Of course it's a subset allowing you to use either transition. That's the whole point of non-determinism after all. –  Frank Jan 3 '13 at 22:24
    
OK, I think I see. If the first match fails then it backtracks to where it can evaluate the second (hence non-deterministic). I guess I have been mixing up NFA/DFA all along. That means my answer should outline how to convert the current NFA to a DFA. Guess I'm still a FSM noob. BTW +1 good answer. –  Evan Plaice Jan 4 '13 at 6:09
    
I suggest you read up on non-determinisim, backtracking, and probabilistic choice. Judging from your wording you have those all mixed up in your understanding (not sure about prob. choice, but from my experience most people who don't get non-det. can't distinguish it either) –  Frank Jan 4 '13 at 10:22
    
OK, read more. The way I described it is based on a PCRE (Perl Compatible Regular Expression) implementation. What you're referring to is something more like a Thompson NFA implementation where matches are checked in parallel and the best first match wins. I found this link (swtch.com/~rsc/regexp/regexp1.html) and mind == blown. –  Evan Plaice Jan 8 '13 at 3:37

I'm no expert but I think this assumption is correct.

I am under the impression this is wrong because [A-Z] is a subgroup of [A-Za-z0-9] and a DFA cannot have the same symbol going from one state.

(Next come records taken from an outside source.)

-- ==== Sys2Proof/Machine/Startup.lean ====
section
/-! DEFINITION. Chapter 15: start-up from PORST_N to the host ports (R592-R610), and the reset pin (R620, R621). -/

namespace Sys2Proof.Machine

/-! ### The reset pin, rails and fill (R592-R594, R608, R620, R621) -/

/-- PORST_N resets the whole device (R608, R620): fuses, pins, the external boot flash and the model's own records
stay. -/
def porst (s : State) (rails : Bool) : State :=
  { State.reset with
    lan := { life := s.lan.life, lifeNext := s.lan.lifeNext, zeroised := s.lan.zeroised }
    boot := { rails := rails }
    heads := s.heads.map fun (e : Nat × Head) => (e.1, { hpd := e.2.hpd, sinkRate := e.2.sinkRate, sinkLanes := e.2.sinkLanes })
    ports := s.ports.map fun (e : Nat × Port) => (e.1, { perst := e.2.perst })
    wl := { pins := s.wl.pins.map fun (e : Nat × AckPin) => (e.1, { low := e.2.low }) }
    draws := s.draws, out := s.out, pending := s.pending }

/-- PORST_ASSERT (R620): a low level of 1 us or more. -/
def execPorstAssert (t : Time) (lowNs : Nat) (s : State) : Answer :=
  let s := s.at t
  if lowNs < us then .next s else .next (porst s s.boot.rails)

/-- VDD_AO_LOW (R621): the internal monitor holds the device as if PORST_N were low. -/
def execVddAoLow (t : Time) (s : State) : Answer := .next (porst (s.at t) false)

/-- No slot verifies, or the lifecycle forbids it (R597, R544, R639): islands 2-15 are OFF until PORST_N. -/
def bootFailed (s : State) (err : Nat) : State :=
  let s1 := s.modBoot fun b => { b with stage := 6, err := if b.err = 0 then err else b.err }
  (List.range 14).foldl (fun s i => (powerOff s (i + 2)).modIsl (i + 2) fun x => { x with live := false, power := 3 })
    ({ s1 with
        flt := { s1.flt with coresUp := false, pin := true, wick := false, wickOn := false }
        wl := { s1.wl with almout := true } })

/-- The Lantern is released at the later of t0 and the end of the fill (R594). -/
def releaseLantern (s : State) : State :=
  if s.boot.porst || !s.boot.filled || s.boot.lantern then s
  else
    let s1 := (s.modBoot fun b => { b with lantern := true, stage := 1 }).modIsl 0 fun x => { x with live := true }
    if s1.lan.life = 0 then bootFailed s1 10
    else if s1.lan.life = 3 then bootFailed (s1.modLan fun l => { l with zeroised := true }) 9
    else s1

/-- RAILS_GOOD (R594): the SRAM fill starts. -/
def execRailsGood (t : Time) (s : State) : Answer := .next ((s.at t).modBoot fun b => { b with rails := true })

/-- SRAM_FILL_DONE (R594). -/
def execSramFillDone (t : Time) (s : State) : Answer :=
  let s := s.at t
  if !s.boot.rails then .next s else .next (releaseLantern (s.modBoot fun b => { b with filled := true }))

/-- PORST_DEASSERT (t0, R35, R539, R593): DT is 0, the straps are sampled, a scheduled lifecycle step takes effect. -/
def execPorstDeassert (_ : Time) (memcfg : Bool) (bootsel : Fin 4) (s : State) : Answer :=
  if !s.boot.porst then .next s
  else
    let s1 : State := { s with
      dt := 0
      lan := { s.lan with life := s.lan.lifeNext }
      pwr := { s.pwr with device := 2 }
      boot := { s.boot with porst := false, memcfg := memcfg, bootsel := bootsel.val, slot := b2n (bootsel.val = 1) } }
    .next (releaseLantern (s1.modIsl 1 fun x => { x with live := true }))

/-! ### Host release and memory (R604-R607) -/

/-- The PF grant record as the function page shows it (R650). -/
def pfRecord (im : Image) (pf : Nat) : Grant :=
  { im.pfGrant.toList.getD pf {} with fn := pf, queues := 0, vectors := 32, mpMask := 0 }

/-- The PFs take what the image gives them: grant records and Chandelier contexts (R638, R650). -/
def setupPf (im : Image) (s : State) (pf : Nat) : State :=
  grantCtxs (s.modFn pf fun f => { f with grant := pfRecord im pf }) pf (pfRecord im pf).chdCtx

/-- The islands of R604 without Memory-out in the compact configuration, and those of R599. -/
def State.hostIslands (s : State) : List Nat := [2, 3, 4] ++ (if s.boot.memcfg then [5] else []) ++ [6, 7, 8, 9, 12]
def alarmIslands : List Nat := [10, 11, 13, 14, 15]

/-- Host, Fabric, the memory islands, Chandelier and Media are released (R604); Memory-out stays OFF in the compact
configuration. Port training may start (R606). -/
def hostRelease (s : State) : State :=
  match s.img with
  | none => s
  | some im =>
    let s1 := s.hostIslands.foldl (fun s i => s.modIsl i fun x => { x with live := true, inReset := false, power := 0 }) s
    let s2 := if s.boot.memcfg then s1 else s1.modIsl 5 fun x => { x with live := false, inReset := false, power := 3 }
    let s3 := [0, 1].foldl (setupPf im) s2
    let s4 := releaseMemory (releaseMemory s3 4) 5
    (s4.modBoot fun b => { b with hostAt := some s.dt, stage := 4 }).modPort 0 (fun p =>
      if p.perst then p else { p with since := some s.dt }) |>.modPort 1 fun p => if p.perst then p else { p with since := some s.dt }

/-- Host release falls once component 3 is verified, the image is loaded and the rails are confirmed (R598, R604). -/
def tryHostRelease (s : State) : State :=
  if s.boot.comp = 4 && s.boot.loadAt.isSome && s.boot.hostAt.isNone && s.pwr.device = 2 && !s.pwr.shut && s.hostIslands.all s.railHolds then
    hostRelease s
  else s

/-- What waited for a rail goes on: clocks after RETENTION (R581), and the release of Host and the islands with it. -/
def railReached (s : State) (r : Nat) : State :=
  tryHostRelease (((List.range 16).filter fun i => railOf i = r && (s.island i).power = 0 && s.railHolds i).foldl
    (fun s i => s.modIsl i fun x => { x with stopped := false }) s)

/-- RAIL_STEP (R580-R582): a write and its read-back. -/
def execRailStep (t : Time) (r : Fin 3) (readMv : Nat) (s : State) : Answer :=
  let s := s.at t
  if !s.flt.coresUp then .next s
  else
    let set := stepTo (s.rail r).set (s.railGoal r)
    let s1 := s.modRail r fun x => { x with set := set, read := readMv % 1024 }
    .next (railReached (if set + 10 < readMv || readMv + 10 < set then railBad s1 r
      else if (s.rail r).bad && r.val = 0 then closeLoss (s1.modRail r fun x => { x with bad := false }) 0x010B
      else s1.modRail r fun x => { x with bad := false }) r)

/-- PERST_DEASSERT (R606, R578). -/
def execPerstDeassert (t : Time) (port : Fin 2) (s : State) : Answer :=
  let s := s.at t
  if !(s.port port).perst then .next s
  else .next (wakeEvent (s.modPort port fun p => { p with
    perst := false, since := if s.boot.hostAt.isSome then some s.dt else none }))

/-- PCIE_LINK_UP (R51, R606, R626): the rate and width the partner offers, within the port's, in the clock mode that the
image selects for the port. -/
def execPcieLinkUp (t : Time) (port : Fin 2) (gen : Fin 6) (width : Fin 17) (s : State) : Answer :=
  let s := s.at t
  if !s.up 2 || (s.port port).since.isNone then .next s
  else .next (s.modPort port fun p => { p with
    link := true, gen := gen.val, width := min width.val (if port.val = 0 then 8 else 4)
    sris := match s.img with
      | some im => im.pcieSris.toList.getD port.val false
      | none => false })

/-- PCIE_PORT_READY (R607). -/
def execPciePortReady (t : Time) (port : Fin 2) (s : State) : Answer :=
  let s := s.at t
  match (s.port port).since with
  | some t0 =>
    if s.dt < t0 + 30 * ms || !s.boot.memRdy || !(s.port port).link then .next s
    else .next (s.modPort port fun p => { p with ready := true })
  | none => .next s

/-! ### Verification (R595-R598) -/

/-- The operating points of the ageing record, or V_CEIL and F_TOP with a fault (R590, R598). -/
def loadAges (s : State) (ages : Option (Vector AgeRec 16)) : State :=
  let s1 := (List.range 3).foldl (fun s r => s.modRail r fun x => { x with set := 800 }) s
  match ages with
  | some v => (List.range 16).foldl (fun s i => s.modIsl i fun x =>
      { x with vReq := (v.toList.getD i ⟨0, 0⟩).vReq, top := (v.toList.getD i ⟨0, 0⟩).top }) s1
  | none => report ((List.range 16).foldl (fun s i => s.modIsl i fun x => { x with vReq := vCeil i, top := fTop i }) s1) 1 0x0C

/-- A slot is rejected (R596, R597): the other slot is verified from component 0. Firmware of the rejected slot runs no
longer: the Watch cores stop until component 1 of the other slot is verified, and the image is loaded again; the islands
keep their state, which only PORST_N resets (R19; notes/assumptions/142.md). -/
def rejectSlot (s : State) (err : Nat) : State :=
  let b := s.boot
  let b1 := { b with
    err := if b.err = 0 then err else b.err, failA := b.failA || b.slot = 0, failB := b.failB || b.slot = 1 }
  if b1.failA && b1.failB then bootFailed { s with boot := b1 } err
  else
    { s with
      flt := { s.flt with coresUp := false, kicked := false, wick := false, wickOn := false }
      boot := { b1 with comp := 0, slot := 1 - b.slot, stage := 1, loadAt := none } }

/-- COMPONENT_VERIFY (R595-R598, R604). -/
def execComponentVerify (t : Time) (ok : Bool) (err : Fin 16) (ages : Option (Vector AgeRec 16)) (s : State) : Answer :=
  let s := s.at t
  let c := s.boot.comp
  if !s.boot.lantern || s.boot.stage = 6 || c ≥ 4 then .next s
  else if !ok then .next (rejectSlot s err)
  else
    let s1 := s.modBoot fun b => { b with comp := c + 1, stage := if c = 0 then 2 else b.stage }
    .next (if c = 1 then loadAges (s1.modFlt fun f => { f with coresUp := !s.wl.frozen }) ages
      else if c = 3 then tryHostRelease s1 else s1)

/-! ### Image load (R599, R600, R602) -/

/-- Start a safety head in the mode the image gives it (R600). -/
def startSafety (s : State) (x : SafetyHeadCfg) : State :=
  let h := x.head.val
  let s0 := fileDirectory (s.modSafe h fun o => { o with safety := true, partner := x.partner, floor := x.blFloor }) h
  let s1 := s0.modHead h fun d => { d with
    mode := x.mode, role := 1, bpc := 1, dither := false, dual := x.lvdsDual, maxRate := 6, maxLanes := 4, training := none }
  if !isDp h then startTiming (setLink s1 h 3 0 0) h
  else if !(s1.head h).hpd then startTiming (setLink s1 h 1 0 0) h
  else
    let tr : Training :=
      { cands := [(x.lanes.val, x.rate.val)], cause := 0, limit := s.dt + 280 * ms, flight := none, boot := true }
    setLink (s1.modHead h fun d => { d with training := some tr }) h 2 0 0

/-- Mantle A, Mantle B, Network, Audio and Sense are released, with what the image loads into them, and the safety
heads start (R599, R610). -/
def startAlarmPath (im : Image) (s : State) : State :=
  let s1 := alarmIslands.foldl (fun s i =>
    release (s.modIsl i fun x => { x with power := 0 }) i) s
  im.safetyHeads.foldl startSafety s1

/-- The fallback region in both store copies (R599). -/
def loadFallback (im : Image) (st : Store) : Store :=
  im.fallback.foldl (fun st e =>
    if e.1 < 0x100000 then (st.putByte false (0x100000 + e.1) e.2.toNat).putByte true (0x100000 + e.1) e.2.toNat else st) st

/-- The safety heads of an image are as R637 has them: a mode that R116 permits, a link use of Table 03.3, a partner that is
another safety head, and on DisplayPort a link configuration that carries the mode. -/
def Image.headsOk (im : Image) : Bool :=
  im.safetyHeads.all fun x =>
    let m := modeOf x.mode
    m.safety && im.safetyHeads.any (fun y => y.head = x.partner && y.head ≠ x.head) &&
    (if isDp x.head then carries m 1 x.lanes x.rate else lvdsOk m x.lvdsDual)

/-- IMAGE_LOAD (R257, R542, R599), once the rails of the islands it releases are confirmed (R598). An image that R637
forbids is not loaded: its content is in error, and its slot is rejected. -/
def execImageLoad (t : Time) (img : Image) (s : State) : Answer :=
  let s := s.at t
  if !s.flt.coresUp || s.boot.comp < 3 || s.boot.loadAt.isSome || !alarmIslands.all s.railHolds then .next s
  else if !Image.headsOk img then .next (rejectSlot s 8)
  else
    let s1 : State := { s with
      img := some img
      store := loadFallback img s.store
      time := { s.time with pending := some img.dtSource.val }
      pwr := { s.pwr with throttle := img.throttleC }
      wl := { s.wl with mode := 1, running := true, runAt := s.dt, bootPage := true }
      boot := { s.boot with loadAt := some s.dt, stage := 3 } }
    let s2 := startAlarmPath img s1
    .next (tryHostRelease (if s2.lan.life = 1 then report s2 0 0x10 else s2))

/-- STANDBY_EXIT (R604, R609, R610): after a wake event, once the rails are confirmed (R581). -/
def execStandbyExit (t : Time) (s : State) : Answer :=
  let s := s.at t
  match s.img with
  | none => .next s
  | some im =>
    if s.pwr.device ≠ 1 || !s.pwr.wake || s.pwr.shut || !s.flt.coresUp || !(s.hostIslands ++ alarmIslands).all s.railHolds then
      .next s
    else
      let s1 := s.modPwr fun p => { p with device := 2, wake := false, wokenUp := true }
      let s2 := (startAlarmPath im s1).modWl fun w => { w with running := true, runAt := s.dt, bootPage := false }
      .next (hostRelease (updAlmout s2))

/-- The instant from which R602 counts: t0, or the wake event. -/
def State.startAt (s : State) : Time := if s.pwr.wokenUp then s.pwr.wakeAt else 0

/-- BOOT_LINK_CHECK (R602): a DisplayPort safety head whose link is not UP after 400 ms. -/
def execBootLinkCheck (t : Time) (h : Fin 12) (s : State) : Answer :=
  let s := s.at t
  if !isDp h || !(s.safeOf h).safety || (s.head h).link = 3 || s.boot.loadAt.isNone || (s.safeOf h).fault ||
    s.dt < s.startAt + 400 * ms then .next s
  else .next (linkLost s h)

end Sys2Proof.Machine
end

It sounds like you have a pretty good grasp but I'll spell it out just to be thorough.

Following are the steps to convert the current NFA to a DFA. The first step is assessing where the non-determinism exist so the problem can be broken down further.

The initial split needs to happen based one of these two conditions:

The user name can be either the employee’s name followed by a colon and then the department name

Ie. an 'employee_name' name is encountered

a string of one or more alphanumeric letters consisting of lower case, upper case letters and digits from 0 to 9

Ie. a 'string' is encountered

It looks like you have identified the issue already. In that, there's no way to determine a split on state 1 because both paths share the common subset [A-Z][a-z]*. To create a valid NFA you first need to identify the constraints.

To start I'd look at separating out cases where the initial input is not an 'employee_name'.

Such cases include:

  • the first char is a lower-case alpha char
  • a numeric char is encountered

In addition, both an 'employee_name' and a 'string' can be made up of the identical subset [A-Z][a-z]*. To cover that condition there should be a two way split where either [] or [.] is encountered. Where [] is encountered you would transition what is currently state 4. Where [.] is encountered you'd transition to what is currently state 10.

Now that all of the constraints are identified, it's just a matter of re-mapping your state diagram to represent the flow. There should be one more state containing a * repeater for processing the rest of the 'string' value and 3 more transitions. It's just a matter of placing them correctly.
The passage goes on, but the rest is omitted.